Return a copy of each line in the listing that includes the word "inductive".

*Data shown*

.....

-- ==== Sys2Proof/Machine/Contexts.lean ====
section
/-! DEFINITION. Engine contexts: allocation (R149), start state (R89, R91), the ways a context becomes free
(R96, R140, R148, R153, R190, R207, R268, R269), traps (R144 to R147), and the frame every instruction runs
in: the instruction latched by the wheel, exposed results, the program counter. -/

namespace Sys2Proof.Machine

open Sys2Proof

/-! ### Allocation -/

/-- WHEEL_LEN of a pack (R117). -/
def State.wheelLen (s : State) (p : Nat) : Nat := if s.flag (Reg.PACK_CFG p) 1 then 16 else 8

/-- The owner of wheel slot k of a pack under map words m0 and m1 (R156, R160). -/
def slotOwnerOf (m0 m1 : Word) (k : Nat) : Option Nat :=
  let w := if k < 8 then m0 else m1
  let j := k % 8
  if bitOf w (4 * j + 3) then some (getF w (4 * j + 2) (4 * j)) else none

/-- The owner of an active slot (R156). -/
def State.slotOwner (s : State) (p k : Nat) : Option Nat :=
  slotOwnerOf (s.reg (Reg.WHEEL_MAP0 p)) (s.reg (Reg.WHEEL_MAP1 p)) k

/-- Context number k owns an active slot (R149). -/
def State.ownsSlot (s : State) (p k : Nat) : Bool :=
  (List.range (s.wheelLen p)).any fun i => s.slotOwner p i == some k

/-- The context a job or FORK of a timing class takes from the free ones (R149). -/
def pickCtx (free : List Nat) (own : Nat → Bool) (crit : Nat) (t : Bool) : Option Nat :=
  if t then free.find? own
  else match free.find? (fun k => !own k) with
    | some k => some k
    | none => if crit + 1 ≤ (free.filter own).length then free.find? own else none

/-- CRIT_RESERVE of a pack (R117). -/
def State.critReserve (s : State) (p : Nat) : Nat := s.fld (Reg.PACK_CFG p) 6 4

/-- The free context numbers of an engine, rising (R148). -/
def State.freeNums (s : State) (e : Nat) : List Nat :=
  (List.range 8).filter fun k => !(s.ctx (e * 8 + k)).live

/-- The context number an allocation on engine e takes (R149). -/
def State.allocNum (s : State) (e : Nat) (t : Bool) : Option Nat :=
  let p := packOfEng e
  pickCtx (s.freeNums e) (s.ownsSlot p) (s.critReserve p) t

/-- Fetch slot i of an engine. -/
def State.slot (s : State) (e i : Nat) : Option FetchSlot :=
  if i = 0 then (s.eng e).fs0 else if i = 1 then (s.eng e).fs1 else none
def State.setSlot (s : State) (e i : Nat) (f : Option FetchSlot) : State :=
  s.updEng e fun g => if i = 0 then { g with fs0 := f } else { g with fs1 := f }

/-- The engine takes part in placement: its pack is present, not drained (R494), and no reset is in progress. -/
def State.engOpen (s : State) (e : Nat) : Bool :=
  let p := packOfEng e
  decide (p < s.chip.packs) && !s.disp.drained.contains p && !(s.eng e).rstBusy && !s.flag (Reg.PACK_RST p) 1

/-- The jobs that have entered the Fetch slots of an engine, in the order in which they start (R152, R233). -/
def State.entered (s : State) (e : Nat) : List Nat :=
  if s.engOpen e then
    let a := ((s.slot e 0).filter (·.entered)).toList
    let b := ((s.slot e 1).filter (·.entered)).toList
    (if b.any fun g => a.any fun f => g.start < f.start then b ++ a else a ++ b).map (·.job)
  else []

/-- The free context numbers once each of these jobs that can start has taken its own (R149, R225). -/
def State.freeOnce (s : State) (e : Nat) (jobs : List Nat) : List Nat :=
  let p := packOfEng e
  jobs.foldl (fun free j =>
    match pickCtx free (s.ownsSlot p) (s.critReserve p) (s.job j).tclass with
    | some k => free.erase k
    | none => free) (s.freeNums e)

/-- The context number a FORK on engine e takes: starts that are due come first (R149, R152). -/
def State.forkNum (s : State) (e : Nat) (t : Bool) : Option Nat :=
  let p := packOfEng e
  pickCtx (s.freeOnce e (s.entered e)) (s.ownsSlot p) (s.critReserve p) t

/-- A memory without the `n` bytes from address `a`: they read 0. -/
def clearRange (m : Mem) (a n : Nat) : Mem := m.filter fun p => p.1 < a || a + n ≤ p.1

/-- The start state of context c (R89, R91). -/
def State.startCtx (s : State) (c : Nat) (x : Ctx) : State :=
  let st := s.reg (Reg.PACK_STACK (packOf c))
  let top := getF st 15 0
  let size := getF st 31 16
  let sp := W (top + 2 ^ 32 - numOf c * size)
  let y := { x with
    live := true
    gen := (s.ctx c).gen + 1
    g := Tab.set 0 x.g 14 sp
    spLim := BitVec.ofNat 16 (sp.toNat + 2 ^ 32 - size) }
  { s.setCtx c y with mem := { s.mem with scratch := clearRange s.mem.scratch (c * 256) 256 } }

/-! ### The end of a context -/

/-- How a context becomes free (R148). -/
inductive EndKind where
  | done | squash | delay | reset | abort | hole
  deriving DecidableEq, Repr

/-- A context's children lose their parent link (R153). -/
def State.orphan (s : State) (c : Nat) : State :=
  (siblings c).foldl (fun t k => if (t.ctx k).parent = some c then t.updCtx k fun x => { x with parent := none } else t) s

/-- A child's end reaches its parent: the CHILD flag and a JOIN on it (R136, R162). -/
def State.tellParent (s : State) (parent : Option Nat) (k : Nat) : State :=
  match parent with
  | none => s
  | some p => s.updCtx p fun x =>
      { x.setEv (W (2 ^ k)) with wait := if x.wait = .join k then .none else (x.setEv (W (2 ^ k))).wait }

/-- What the end of its last context does to a job (R96, R140, R142, R268, R269). -/
def State.jobReleased (s : State) (j e : Nat) (k : EndKind) : State :=
  let s := s.updJob j fun x => if x.place = .running then { x with place := .gone } else x
  let x := s.job j
  match k with
  | .done | .squash => if x.finished then s.settle j else s.retireCore j e
  | .abort =>
    if x.finished then s.settle j
    else if x.passed then (s.holeMark j 1).settle j
    else (s.updJob j fun y => { y with aborted := true }).herdRun x.od
  | .delay | .reset | .hole => s.settle j

/-- Contexts that end together leave every waiter queue before any of their locks is released (R201). -/
def State.leaveQueues (s : State) (cs : List Nat) : State :=
  cs.foldl (fun t c => (t.mwLeave c).leashLeave (ownerId c)) s

/-- Context c becomes free (R148): its children lose their parent, it leaves every waiter queue, its locks are
broken (R207), its generation tag changes (R190), the wheel of an engine left without a live context stops, to
restart at slot 0 (R40, R155), and its job follows R96. -/
def State.freeCtx (s : State) (c : Nat) (k : EndKind) : State :=
  let x := s.ctx c
  if x.live then
    let s := ((s.orphan c).mwLeave c).leashBreak (ownerId c)
    let s := s.setCtx c { Ctx.idle with gen := x.gen + 1 }
    let s := s.tellParent x.parent (numOf c)
    let s := s.updEng (engOf c) fun e =>
      { e with issue := match e.issue with
          | some i => if i.ctx = c then none else some i
          | none => none }
    let s := if (siblings c).any fun k => (s.ctx k).live then s
      else s.updEng (engOf c) fun e => { e with slot := 0, watch := 0, bubbles := 0 }
    match x.job with
    | some j => if (s.jobCtxs j).isEmpty then s.jobReleased j (engOf c) k else s
    | none => s
  else s

/-! ### Traps -/

/-- A trap of context c (R146, R147): `resume` is where TRET will continue. -/
def State.trap (s : State) (c cause : Nat) (resume : BitVec 16) : State :=
  let p := packOf c
  let v := s.reg (Reg.PACK_TRAP p)
  let x := (s.ctx c).landAll
  let x := { x with trapCause := BitVec.ofNat 4 cause, trapPc := x.pc, resume := resume, wait := .none }
  if bitOf v 31 && !x.trapNest then
    s.setCtx c { x with trapNest := true, pc := BitVec.ofNat 16 v.toNat }
  else ((s.setCtx c x).freeCtx c .squash).raise (Ev.ENG_TRAP p)

/-- The causes whose TRET resumes at the trapping instruction (R144). -/
def resumesAtSelf (cause : Nat) : Bool := cause = 1 || cause = 2 || cause = 3 || cause = 7

/-- A trap of the instruction of `len` bytes at the context's PC, with no effect of its own. -/
def State.trapHere (s : State) (c cause len : Nat) : State :=
  let pc := (s.ctx c).pc
  s.trap c cause (if resumesAtSelf cause then pc else pc + BitVec.ofNat 16 len)

/-- A job retires and its held commits are withdrawn: each such context takes the channel-misuse trap, with
TRAP_INFO.PC at its EMIT_GO (R140, R264). -/
def State.retire (s : State) (j e : Nat) : State :=
  let held := (s.jobCtxs j).filter fun c => match (s.ctx c).wait with | .store _ => true | _ => false
  let s := s.retireCore j e
  held.foldl (fun t c =>
    if (t.ctx c).live then
      let next := (t.ctx c).pc
      (t.updCtx c fun x => { x with wait := .none, pc := x.pc - BitVec.ofNat 16 x.waitLen }).trap c 6 next
    else t) s

/-! ### The frame of an instruction -/

/-- How an instruction leaves the program counter: the next byte, an address, a trap without effect, nothing
(the context ended or was stopped). -/
inductive Next where
  | seq
  | to (pc : BitVec 16)
  | trap (cause : Nat)
  | stay
  deriving DecidableEq, Repr

/-- The effect of an instruction: the state, the way on, and whether it touched a reserved address (R97). -/
structure Eff where
  st : State
  nx : Next
  rsv : Bool := false

/-- The end of an instruction (R97, R113, R147): delayed results, RSV_HIT and its trap, the program counter. -/
def Eff.finish (r : Eff) (c len old : Nat) : State :=
  let s := r.st
  let go := fun (t : BitVec 16) =>
    let s := s.updCtx c fun x =>
      let y := x.tickPend old
      { y with rsvHit := y.rsvHit || r.rsv, waitLen := len }
    if r.rsv && s.flag (Reg.PACK_CFG (packOf c)) 8 then s.trap c 4 t
    else s.updCtx c fun x => { x with pc := t }
  match r.nx with
  | .seq => go ((s.ctx c).pc + BitVec.ofNat 16 len)
  | .to t => go t
  | .trap k => s.trapHere c k len
  | .stay => s

/-- After an instruction under STEP the context halts again (R534). -/
def State.stepEnd (s : State) (c : Nat) : State :=
  let x := s.ctx c
  if x.live && x.stepping then s.setCtx c { x with stepping := false, halted := true } else s

/-- The length of the instruction that context c issues in this turn, when it is `op` with operands `o`. -/
def State.issued (s : State) (op : EOp) (c : Nat) (o : Operands) : Option Nat :=
  match (s.eng (engOf c)).issue with
  | some i => if s.running ∧ i.ctx = c ∧ i.op = op ∧ i.ops = o ∧ (s.ctx c).live then some i.len else none
  | none => none

/-- The engine has issued: the next turn may choose again. -/
def State.clearIssue (s : State) (e : Nat) : State := s.updEng e fun g => { g with issue := none }

/-- An effect that goes on with the next instruction. -/
def Eff.ok (s : State) : Eff := { st := s, nx := .seq }

end Sys2Proof.Machine
end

.....

*Expected output*
inductive EndKind where
inductive Next where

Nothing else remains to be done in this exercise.